> AIM OF THE EXERCISE:
Return the lines of the data below exactly. Start at the first and end with the line containing "s.conv := by unfold State.setWeir; rfl".

> AVAILABLE DATA:
———

-- ==== Sys2Proof/Decode.lean ====
section
/-! DEFINITION. The words that spell a command: none, for the table gives its rows no bits. The instruction words of the
Nimlor cores, which the block fetches from its tiles, are decoded in Machine/Nimlor.lean (R360, R361). -/

namespace Sys2Proof

/-- No row of the table has bits, so no word is a command's. -/
def decodeTableWord (_nbits _w : Nat) : Option Instr := none

end Sys2Proof
end

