/-! ### setWeir -/

@[simp] theorem State.setWeir_pending (s : State) (n : Nat) (x : WeirSt) : (s.setWeir n x).pending = s.pending := by unfold State.setWeir; rfl
@[simp] theorem State.setWeir_time (s : State) (n : Nat) (x : WeirSt) : (s.setWeir n x).time = s.time := by unfold State.setWeir; rfl
@[simp] theorem State.setWeir_orders (s : State) (n : Nat) (x : WeirSt) : (s.setWeir n x).orders = s.orders := by unfold State.setWeir; rfl
@[simp] theorem State.setWeir_mill (s : State) (n : Nat) (x : WeirSt) : (s.setWeir n x).mill = s.mill := by unfold State.setWeir; rfl
@[simp] theorem State.setWeir_wheels (s : State) (n : Nat) (x : WeirSt) : (s.setWeir n x).wheels = s.wheels := by unfold State.setWeir; rfl
@[simp] theorem State.setWeir_armed (s : State) (n : Nat) (x : WeirSt) : (s.setWeir n x).armed = s.armed := by unfold State.setWeir; rfl
@[simp] theorem State.setWeir_sent (s : State) (n : Nat) (x : WeirSt) : (s.setWeir n x).sent = s.sent := by unfold State.setWeir; rfl
@[simp] theorem State.setWeir_hop (s : State) (n : Nat) (x : WeirSt) : (s.setWeir n x).hop = s.hop := by unfold State.setWeir; rfl
@[simp] theorem State.setWeir_conv (s : State) (n : Nat) (x : WeirSt) : (s.setWeir n x).conv = s.conv := by unfold State.setWeir; rfl
@[simp] theorem State.setWeir_slots (s : State) (n : Nat) (x : WeirSt) : (s.setWeir n x).slots = s.slots := by unfold State.setWeir; rfl
@[simp] theorem State.setWeir_exc (s : State) (n : Nat) (x : WeirSt) : (s.setWeir n x).exc = s.exc := by unfold State.setWeir; rfl
@[simp] theorem State.setWeir_chselWr (s : State) (n : Nat) (x : WeirSt) : (s.setWeir n x).chselWr = s.chselWr := by unfold State.setWeir; rfl
@[simp] theorem State.setWeir_entered (s : State) (n : Nat) (x : WeirSt) : (s.setWeir n x).entered = s.entered := by unfold State.setWeir; rfl
@[simp] theorem State.setWeir_pulses (s : State) (n : Nat) (x : WeirSt) : (s.setWeir n x).pulses = s.pulses := by unfold State.setWeir; rfl
@[simp] theorem State.setWeir_tripBall (s : State) (n : Nat) (x : WeirSt) : (s.setWeir n x).tripBall = s.tripBall := by unfold State.setWeir; rfl
@[simp] theorem State.setWeir_tripSince (s : State) (n : Nat) (x : WeirSt) : (s.setWeir n x).tripSince = s.tripSince := by unfold State.setWeir; rfl
@[simp] theorem State.setWeir_ports (s : State) (n : Nat) (x : WeirSt) : (s.setWeir n x).ports = s.ports := by unfold State.setWeir; rfl
@[simp] theorem State.setWeir_ptp (s : State) (n : Nat) (x : WeirSt) : (s.setWeir n x).ptp = s.ptp := by unfold State.setWeir; rfl
@[simp] theorem State.setWeir_tally (s : State) (n : Nat) (x : WeirSt) : (s.setWeir n x).tally = s.tally := by unfold State.setWeir; rfl
@[simp] theorem State.setWeir_streams (s : State) (n : Nat) (x : WeirSt) : (s.setWeir n x).streams = s.streams := by unfold State.setWeir; rfl
@[simp] theorem State.setWeir_alarms (s : State) (n : Nat) (x : WeirSt) : (s.setWeir n x).alarms = s.alarms := by unfold State.setWeir; rfl
@[simp] theorem State.setWeir_alarmCyc (s : State) (n : Nat) (x : WeirSt) : (s.setWeir n x).alarmCyc = s.alarmCyc := by unfold State.setWeir; rfl
@[simp] theorem State.setWeir_alarmPosts (s : State) (n : Nat) (x : WeirSt) : (s.setWeir n x).alarmPosts = s.alarmPosts := by unfold State.setWeir; rfl
@[simp] theorem State.setWeir_lastPop (s : State) (n : Nat) (x : WeirSt) : (s.setWeir n x).lastPop = s.lastPop := by unfold State.setWeir; rfl
@[simp] theorem State.setWeir_chans (s : State) (n : Nat) (x : WeirSt) : (s.setWeir n x).chans = s.chans := by unfold State.setWeir; rfl
@[simp] theorem State.setWeir_evq (s : State) (n : Nat) (x : WeirSt) : (s.setWeir n x).evq = s.evq := by unfold State.setWeir; rfl
@[simp] theorem State.setWeir_boundary (s : State) (n : Nat) (x : WeirSt) : (s.setWeir n x).boundary = s.boundary := by unfold State.setWeir; rfl
@[simp] theorem State.setWeir_held (s : State) (n : Nat) (x : WeirSt) : (s.setWeir n x).held = s.held := by unfold State.setWeir; rfl
@[simp] theorem State.setWeir_cores (s : State) (n : Nat) (x : WeirSt) : (s.setWeir n x).cores = s.cores := by unfold State.setWeir; rfl
@[simp] theorem State.setWeir_tiles (s : State) (n : Nat) (x : WeirSt) : (s.setWeir n x).tiles = s.tiles := by unfold State.setWeir; rfl
@[simp] theorem State.setWeir_clusters (s : State) (n : Nat) (x : WeirSt) : (s.setWeir n x).clusters = s.clusters := by unfold State.setWeir; rfl
@[simp] theorem State.setWeir_ptab (s : State) (n : Nat) (x : WeirSt) : (s.setWeir n x).ptab = s.ptab := by unfold State.setWeir; rfl
@[simp] theorem State.setWeir_words (s : State) (n : Nat) (x : WeirSt) : (s.setWeir n x).words = s.words := by unfold State.setWeir; rfl
@[simp] theorem State.setWeir_flashWords (s : State) (n : Nat) (x : WeirSt) : (s.setWeir n x).flashWords = s.flashWords := by unfold State.setWeir; rfl
@[simp] theorem State.setWeir_flash (s : State) (n : Nat) (x : WeirSt) : (s.setWeir n x).flash = s.flash := by unfold State.setWeir; rfl
@[simp] theorem State.setWeir_jshadow (s : State) (n : Nat) (x : WeirSt) : (s.setWeir n x).jshadow = s.jshadow := by unfold State.setWeir; rfl
@[simp] theorem State.setWeir_jstaged (s : State) (n : Nat) (x : WeirSt) : (s.setWeir n x).jstaged = s.jstaged := by unfold State.setWeir; rfl
@[simp] theorem State.setWeir_scrubAt (s : State) (n : Nat) (x : WeirSt) : (s.setWeir n x).scrubAt = s.scrubAt := by unfold State.setWeir; rfl
@[simp] theorem State.setWeir_jwait (s : State) (n : Nat) (x : WeirSt) : (s.setWeir n x).jwait = s.jwait := by unfold State.setWeir; rfl
@[simp] theorem State.setWeir_errs (s : State) (n : Nat) (x : WeirSt) : (s.setWeir n x).errs = s.errs := by unfold State.setWeir; rfl
@[simp] theorem State.setWeir_regs (s : State) (n : Nat) (x : WeirSt) : (s.setWeir n x).regs = s.regs := by unfold State.setWeir; rfl
@[simp] theorem State.setWeir_shadows (s : State) (n : Nat) (x : WeirSt) : (s.setWeir n x).shadows = s.shadows := by unfold State.setWeir; rfl
@[simp] theorem State.setWeir_host (s : State) (n : Nat) (x : WeirSt) : (s.setWeir n x).host = s.host := by unfold State.setWeir; rfl
@[simp] theorem State.setWeir_pwr (s : State) (n : Nat) (x : WeirSt) : (s.setWeir n x).pwr = s.pwr := by unfold State.setWeir; rfl
@[simp] theorem State.setWeir_rtc (s : State) (n : Nat) (x : WeirSt) : (s.setWeir n x).rtc = s.rtc := by unfold State.setWeir; rfl
@[simp] theorem State.setWeir_mon (s : State) (n : Nat) (x : WeirSt) : (s.setWeir n x).mon = s.mon := by unfold State.setWeir; rfl
@[simp] theorem State.setWeir_dbg (s : State) (n : Nat) (x : WeirSt) : (s.setWeir n x).dbg = s.dbg := by unfold State.setWeir; rfl
@[simp] theorem State.setWeir_fuses (s : State) (n : Nat) (x : WeirSt) : (s.setWeir n x).fuses = s.fuses := by unfold State.setWeir; rfl
@[simp] theorem State.setWeir_rdata (s : State) (n : Nat) (x : WeirSt) : (s.setWeir n x).rdata = s.rdata := by unfold State.setWeir; rfl
@[simp] theorem State.setWeir_freeCtr (s : State) (n : Nat) (x : WeirSt) : (s.setWeir n x).freeCtr = s.freeCtr := by unfold State.setWeir; rfl
@[simp] theorem State.setWeir_w1set (s : State) (n : Nat) (x : WeirSt) : (s.setWeir n x).w1set = s.w1set := by unfold State.setWeir; rfl
@[simp] theorem State.setWeir_srbusy (s : State) (n : Nat) (x : WeirSt) : (s.setWeir n x).srbusy = s.srbusy := by unfold State.setWeir; rfl
@[simp] theorem State.rd_setWeir (s : State) (n : Nat) (x : WeirSt) (m : Nat) : (s.setWeir n x).rd m = s.rd m := by unfold State.setWeir; rfl
@[simp] theorem State.wheel_setWeir (s : State) (n : Nat) (x : WeirSt) (m : Nat) : (s.setWeir n x).wheel m = s.wheel m := by unfold State.setWeir; rfl
@[simp] theorem State.cnv_setWeir (s : State) (n : Nat) (x : WeirSt) (m : Nat) : (s.setWeir n x).cnv m = s.cnv m := by unfold State.setWeir; rfl
@[simp] theorem State.slot_setWeir (s : State) (n : Nat) (x : WeirSt) (m : Nat) : (s.setWeir n x).slot m = s.slot m := by unfold State.setWeir; rfl
@[simp] theorem State.pulse_setWeir (s : State) (n : Nat) (x : WeirSt) (m : Nat) : (s.setWeir n x).pulse m = s.pulse m := by unfold State.setWeir; rfl
@[simp] theorem State.port_setWeir (s : State) (n : Nat) (x : WeirSt) (m : Nat) : (s.setWeir n x).port m = s.port m := by unfold State.setWeir; rfl
@[simp] theorem State.stream_setWeir (s : State) (n : Nat) (x : WeirSt) (m : Nat) : (s.setWeir n x).stream m = s.stream m := by unfold State.setWeir; rfl
@[simp] theorem State.chan_setWeir (s : State) (n : Nat) (x : WeirSt) (m : Nat) : (s.setWeir n x).chan m = s.chan m := by unfold State.setWeir; rfl
@[simp] theorem State.core_setWeir (s : State) (n : Nat) (x : WeirSt) (m : Nat) : (s.setWeir n x).core m = s.core m := by unfold State.setWeir; rfl
@[simp] theorem State.tile_setWeir (s : State) (n : Nat) (x : WeirSt) (m : Nat) : (s.setWeir n x).tile m = s.tile m := by unfold State.setWeir; rfl
@[simp] theorem State.cluster_setWeir (s : State) (n : Nat) (x : WeirSt) (m : Nat) : (s.setWeir n x).cluster m = s.cluster m := by unfold State.setWeir; rfl
@[simp] theorem State.rawWord_setWeir (s : State) (n : Nat) (x : WeirSt) (m : Store) (j : Nat) : (s.setWeir n x).rawWord m j = s.rawWord m j := by unfold State.setWeir; rfl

———

> REPLY TO THE EXERCISE:
-- ==== Sys2Proof/Decode.lean ====
section
/-! DEFINITION. The words that spell a command: none, for the table gives its rows no bits. The instruction words of the
Nimlor cores, which the block fetches from its tiles, are decoded in Machine/Nimlor.lean (R360, R361). -/

namespace Sys2Proof

/-- No row of the table has bits, so no word is a command's. -/
def decodeTableWord (_nbits _w : Nat) : Option Instr := none

end Sys2Proof
end

/-! ### setWeir -/

@[simp] theorem State.setWeir_pending (s : State) (n : Nat) (x : WeirSt) : (s.setWeir n x).pending = s.pending := by unfold State.setWeir; rfl
@[simp] theorem State.setWeir_time (s : State) (n : Nat) (x : WeirSt) : (s.setWeir n x).time = s.time := by unfold State.setWeir; rfl
@[simp] theorem State.setWeir_orders (s : State) (n : Nat) (x : WeirSt) : (s.setWeir n x).orders = s.orders := by unfold State.setWeir; rfl
@[simp] theorem State.setWeir_mill (s : State) (n : Nat) (x : WeirSt) : (s.setWeir n x).mill = s.mill := by unfold State.setWeir; rfl
@[simp] theorem State.setWeir_wheels (s : State) (n : Nat) (x : WeirSt) : (s.setWeir n x).wheels = s.wheels := by unfold State.setWeir; rfl
@[simp] theorem State.setWeir_armed (s : State) (n : Nat) (x : WeirSt) : (s.setWeir n x).armed = s.armed := by unfold State.setWeir; rfl
@[simp] theorem State.setWeir_sent (s : State) (n : Nat) (x : WeirSt) : (s.setWeir n x).sent = s.sent := by unfold State.setWeir; rfl
@[simp] theorem State.setWeir_hop (s : State) (n : Nat) (x : WeirSt) : (s.setWeir n x).hop = s.hop := by unfold State.setWeir; rfl
@[simp] theorem State.setWeir_conv (s : State) (n : Nat) (x : WeirSt) : (s.setWeir n x).conv = s.conv := by unfold State.setWeir; rfl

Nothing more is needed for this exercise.